Friday afternoon I saw only the briefest clip of the news. A reporter outside a school, and the caption under them. That was it–about five seconds. I caught “CT school shooting” and nothing more–I had two kids waiting in the living room with a bare Christmas tree. The reality of what must have just happened hit me, but I deliberately put it aside. Focused on the decorating with only a few prayers about what must have been.

I tended my kids, our dinner, our decorating. I caught another few minutes of the news while they were playing a few hours later. And as I was putting them to bed and we were saying prayers, my tongue stumbled. Usually, we pray together for those we see on the news. We pray for hurricane victims, we pray for ill relatives, we pray for any number of normal but tragic events.

But this? I whispered a prayer silently, wondered what I should say…and made the quick decision not to burden my little ones with this. Because it’s too awful, to big, too terrifying. Because they can’t live if they’re afraid to walk outside, if they’re afraid to be in a crowd. I can’t do that to them, not when they’re so young. And so I insulate. Not from everything. Not from most. But from this? Yes. Yes, I will keep their sensitive ears and hearts from this. Because it’s too much, and nothing they can do can keep them safe from this kind of violence.

I’ll be honest. I can’t process this atrocity. I can’t, I just can’t fathom that someone would do this. And you know, I don’t think we should be able to process it. I don’t think we should be able to imagine how those families feel. No one should, them included. So I will pray. I will pour out my soul to my God and know that He is big enough, strong enough, Lord enough to process what I can’t. I will pray and cry and mourn and know that He weeps with us.

In church, our bishop said he had asked the Lord, “Why didn’t you stop it?” And he heard God’s answer whisper in his spirit. Saying, “I tried. So many times I tried.”

But. But maybe the warriors refused to pause their lives and pray. Maybe someone ignored the nudge to talk to this troubled man. Maybe someone did, and the evil in the world distracted him. I don’t know. I can’t know.

But what I do know is this–we live in a world with evil. We always have. Each time something so terrible as this happens, we wonder what is becoming of our world. Well, I’ll tell you–we haven’t changed it. That’s what. Since the dawn of history people have been committing atrocities.
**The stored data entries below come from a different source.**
-- ==== Sys2Proof/Machine/Ops.lean ====
section
/-! DEFINITION. The named operations over the state: latching a command, the two transport primitives (41_framer.md R80 to
R82), the one place where `STAT` is written, offering an entry on `RSP` and handing it over (20_memory.md R40), and the two
ways an operation ends in an error, `raiseError` and `refuseCommand` (60_exceptions.md R121). The block has no handler and
nothing to return from (R123). -/

namespace Sys2Proof.Machine

open Sys2Proof

/-- The command word is held in `CMD` while the command is in progress (10_state.md R18). -/
def State.latchWord (w : Word) (s : State) : State := { s with lat := { s.lat with cmd := w } }

/-- `CMD` holds the word of command `i`. -/
def State.latchCommand (i : Instr) (s : State) : State := s.latchWord (encodeWord i)

/-- The block accepts the word `w` on `CMD`; the host still presents `ws` (10_state.md R17, 20_memory.md R38 (c)). -/
def State.accept (w : Word) (ws : List Word) (s : State) : State :=
  { s with cmdIn := ws, trace := s.trace ++ [.command w] }

/-- A request is handed to the transport and the block waits for its answer in phase `ph` (10_state.md R17,
20_memory.md R38 (a)); its bytes are in `TXBUF`. -/
def State.issue (ph : Phase) (q : Xreq) (s : State) : State :=
  { s with
    phase := ph
    xreq := some q
    lat := { s.lat with tx := #v[q.tx0, q.tx1, q.tx2, q.tx3] }
    trace := s.trace ++ [.request q] }

/-- The answer to the outstanding request arrives (41_framer.md R82); the bytes of an `Ok` go to `RXBUF`. -/
def State.receive (a : Xrsp) (rest : List Xrsp) (s : State) : State :=
  { s with
    xrspIn := rest
    xreq := none
    lat := { s.lat with rx := if a.ok then #v[a.rx0, a.rx1, a.rx2] else s.lat.rx }
    trace := s.trace ++ [.answer a] }

/-- `RAW_LO` takes the word of a first read transaction (10_state.md R18). -/
def State.latchLo (v : Half) (s : State) : State := { s with lat := { s.lat with rawLo := v } }

/-- `RAW_HI` takes the word of a second read transaction (10_state.md R18). -/
def State.latchHi (v : Half) (s : State) : State := { s with lat := { s.lat with rawHi := v } }

/-- `STAT[n]` (00_scope.md R7). -/
def State.statAt (s : State) (n : Index) : StatEntry := s.stat.get n

/-- `STAT[n] <- e` (00_scope.md R7). -/
def State.putStat (n : Index) (e : StatEntry) (s : State) : State :=
  { s with stat := s.stat.set n.val e n.isLt }

/-- `emit(entry)`: the entry is placed on `RSP` and the block waits in RESPOND until it is taken (00_scope.md R7,
10_state.md R17). `VALUE` and `PHYS` are the latches it is read from. -/
def State.offer (e : Entry) (s : State) : State :=
  { s with
    phase := .respond
    rsp := some e
    lat := { s.lat with value := e.value, phys := e.phys } }

/-- The host takes the entry (20_memory.md R40, 70_reset_and_hazards.md R145). -/
def State.handOver (e : Entry) (s : State) : State :=
  { s with
    rsp := none
    rspReady := s.rspReady - 1
    trace := s.trace ++ [.entry e] }

/-- The block returns to IDLE after the last entry of a command has been taken (10_state.md R17). -/
def State.goIdle (s : State) : State := { s with phase := .idle }

/-- `POLL_IDX <- p` (00_scope.md R7). -/
def State.setPoll (p : BitVec 6) (s : State) : State := { s with pollIdx := p }

/-- What a read transaction returns (41_framer.md R84): TransportError when the transport answered `Fail`, else
ReadChecksumError when the three bytes do not sum to zero, else the 16-bit word; the order is the priority of
60_exceptions.md R122. -/
def replyWord (a : Xrsp) : Except BusError Half :=
  if a.ok then
    if frameOk a.rx0 a.rx1 a.rx2 then .ok (rawOfReply a.rx0 a.rx1) else .error .checksum
  else .error .transport

/-- `raise E(r)`: the operation ends, no state is written, no further request is made, and the one error entry is offered
(60_exceptions.md R121; 00_scope.md R7). -/
def State.raiseError (e : BusError) (idx : BitVec 6) (waddr : Byte) (last : Bool) (s : State) : State :=
  s.offer (emptyEntry e.status idx waddr last)

/-- `refuse`: the command ends before any bus traffic with one entry (60_exceptions.md R117, R118; 00_scope.md R7). -/
def State.refuseCommand (st : Status) (waddr : Byte) (s : State) : State :=
  s.offer (emptyEntry st 0#6 waddr true)

end Sys2Proof.Machine
end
People have been slaughtering innocents. People have been murdering children. Such cruelty isn’t new, not even close. It’s as old as man himself. It’s old and it’s horrible and it’s unthinkable–yet it’s happened countless times.

And it won’t stop until we reclaim our world. It’s not about politics, it’s not about gun control, it’s not about medication or mental health or security protocols. It’s about us. You and me and every other believer out there. It’s about what we don’t do. It’s about the prayers we don’t say. It’s about the knees we don’t fall to until it’s too late. It’s about the hearts too busy to be bothered.

Oh, Lord, I’m so sorry. I’m so sorry I didn’t pray. I’m so sorry I didn’t have a heart open to your whisper on Friday. I’m so, so sorry I didn’t ask you to send your angels. I’m sorry that now there are family with presents wrapped and ready and no precious hands to open them. I’m sorry that there is an entire town reeling from loss. I’m sorry that I don’t know what to do.

Show me, Father God. Show me how to change myself, my family, my church, my town, my state, my nation. Show me how to hear you and heed you. Show me how to pray. Show me how to fight what I cannot see. Show me how to love those who need you most. Show me how to be your warrior.